Kitchen cabinetry refers to the built-in kitchen fixtures used for storing cooking equipment, food products, tableware, and utensils. Often accommodating common fixtures such as refrigerators, oven ranges, hoods, and dishwashers, kitchen cabinetry is measured and designed to fit unique kitchen layouts and home styles. Kitchen cabinetry is comprised of cabinets designated as a kit-of-parts that include wall units, base units, sink units, drawer units, corner units, oven units, utility and pantry units, and filler units.
A standard base cabinet has a depth of 24 inches (61 cm). Cabinets located on the upper wall usually have a depth range of 12 to 24 inches (30.5-61 cm). Although these are the standard sizes, cabinets at a depth of up to 36 inches (91.4 cm) are also available.

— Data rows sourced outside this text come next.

-- ==== Sys2Proof/Laws/State.lean ====
section
/-! SUPPORT. The fields of the state after each update, and of a record after each write of an attribute. -/

namespace Sys2Proof.Laws

open Sys2Proof.Machine Sys2Proof.Safety

@[simp] theorem deliver_cfg (s : State) (r : Response) : (deliver s r).cfg = s.cfg := rfl
@[simp] theorem deliver_inFlight (s : State) (r : Response) : (deliver s r).inFlight = none := rfl
@[simp] theorem deliver_host (s : State) (r : Response) : (deliver s r).host = s.host := rfl
@[simp] theorem deliver_responses (s : State) (r : Response) : (deliver s r).responses = s.responses ++ [r] := rfl

@[simp] theorem answered_cfg (s : State) (r : Response) : (answered s r).cfg = s.cfg := rfl
@[simp] theorem answered_inFlight (s : State) (r : Response) : (answered s r).inFlight = none := rfl
@[simp] theorem answered_host (s : State) (r : Response) : (answered s r).host = s.host := rfl
@[simp] theorem answered_responses (s : State) (r : Response) : (answered s r).responses = s.responses ++ [r] := rfl

@[simp] theorem applyReset_cfg (s : State) : (applyReset s).cfg = s.cfg := rfl
@[simp] theorem applyReset_inFlight (s : State) : (applyReset s).inFlight = none := rfl
@[simp] theorem applyReset_host (s : State) : (applyReset s).host = s.host.tail := rfl
@[simp] theorem applyReset_responses (s : State) : (applyReset s).responses = s.responses := rfl

@[simp] theorem placeRequest_cfg (s : State) (r : Request) : (placeRequest s r).cfg = s.cfg := rfl
@[simp] theorem placeRequest_inFlight (s : State) (r : Request) : (placeRequest s r).inFlight = some r := rfl
@[simp] theorem placeRequest_host (s : State) (r : Request) : (placeRequest s r).host = .wait :: s.host := rfl
@[simp] theorem placeRequest_responses (s : State) (r : Request) : (placeRequest s r).responses = s.responses := rfl

@[simp] theorem hostTurn_cfg (s : State) : (hostTurn s).cfg = s.cfg := by
  unfold hostTurn; split <;> rfl

@[simp] theorem hostTurn_responses (s : State) : (hostTurn s).responses = s.responses := by
  unfold hostTurn; split <;> rfl

/-- Delivering a response gives the state claims call `answered`. -/
theorem deliver_eq_answered (s : State) (r : Response) : deliver s r = answered s r := rfl

/-- The response of an answered state can be read off it. -/
theorem answered_inj {s : State} {p r : Response} (h : answered s p = answered s r) : p = r := by
  have h' := congrArg State.responses h
  simpa using h'

/-! Attributes of a record. -/

@[simp] theorem scaledOf_setScaled (rec : Loop2Record) (x : Option Rat) (a b : ScaledAttr) :
    scaledOf (setScaled rec x a) b = if a = b then x else scaledOf rec b := by
  cases a <;> cases b <;> rfl

@[simp] theorem windOf_setScaled (rec : Loop2Record) (x : Option Rat) (a : ScaledAttr) (b : WindAttr) :
    windOf (setScaled rec x a) b = windOf rec b := by
  cases a <;> cases b <;> rfl

@[simp] theorem rainOf_setScaled (rec : Loop2Record) (x : Option Rat) (a : ScaledAttr) (b : RainAttr) :
    rainOf (setScaled rec x a) b = rainOf rec b := by
  cases a <;> cases b <;> rfl

@[simp] theorem barTrend_setScaled (rec : Loop2Record) (x : Option Rat) (a : ScaledAttr) :
    (setScaled rec x a).barTrend = rec.barTrend := by
  cases a <;> rfl

@[simp] theorem crcOk_setScaled (rec : Loop2Record) (x : Option Rat) (a : ScaledAttr) :
    (setScaled rec x a).crcOk = rec.crcOk := by
  cases a <;> rfl

@[simp] theorem scaledOf_setWind (rec : Loop2Record) (x : Option Word16) (a : WindAttr) (b : ScaledAttr) :
    scaledOf (setWind rec x a) b = scaledOf rec b := by
  cases a <;> cases b <;> rfl

@[simp] theorem windOf_setWind (rec : Loop2Record) (x : Option Word16) (a b : WindAttr) :
    windOf (setWind rec x a) b = if a = b then x else windOf rec b := by
  cases a <;> cases b <;> rfl

@[simp] theorem rainOf_setWind (rec : Loop2Record) (x : Option Word16) (a : WindAttr) (b : RainAttr) :
    rainOf (setWind rec x a) b = rainOf rec b := by
  cases a <;> cases b <;> rfl

@[simp] theorem barTrend_setWind (rec : Loop2Record) (x : Option Word16) (a : WindAttr) :
    (setWind rec x a).barTrend = rec.barTrend := by
  cases a <;> rfl

@[simp] theorem crcOk_setWind (rec : Loop2Record) (x : Option Word16) (a : WindAttr) :
    (setWind rec x a).crcOk = rec.crcOk := by
  cases a <;> rfl

@[simp] theorem scaledOf_setRain (rec : Loop2Record) (x : Option Rat) (a : RainAttr) (b : ScaledAttr) :
    scaledOf (setRain rec x a) b = scaledOf rec b := by
  cases a <;> cases b <;> rfl

@[simp] theorem windOf_setRain (rec : Loop2Record) (x : Option Rat) (a : RainAttr) (b : WindAttr) :
    windOf (setRain rec x a) b = windOf rec b := by
  cases a <;> cases b <;> rfl

@[simp] theorem rainOf_setRain (rec : Loop2Record) (x : Option Rat) (a b : RainAttr) :
    rainOf (setRain rec x a) b = if a = b then x else rainOf rec b := by
  cases a <;> cases b <;> rfl

@[simp] theorem barTrend_setRain (rec : Loop2Record) (x : Option Rat) (a : RainAttr) :
    (setRain rec x a).barTrend = rec.barTrend := by
  cases a <;> rfl

@[simp] theorem crcOk_setRain (rec : Loop2Record) (x : Option Rat) (a : RainAttr) :
    (setRain rec x a).crcOk = rec.crcOk := by
  cases a <;> rfl

end Sys2Proof.Laws
end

To install kitchen cabinets, attach a support board to marked studs located on the wall. The doors and hardware of the cabinets do not need to be on at this point (their absence makes installation easier). Secure the cabinets together, make sure they are flush via clamps, and then screw them together at the stile. Lift the cabinets onto the support board. The last step of installation is to drill the cabinet frame into the wall studs and attach the cabinet into the appropriate position with screws.
To remove kitchen cabinets, detach any molding and unscrew the cabinet from the soffit or ledger board. Take away all the cabinets and drawers and break the seal or caulking between the counter backsplash and wall. The countertop should be able to lift up from the cabinet.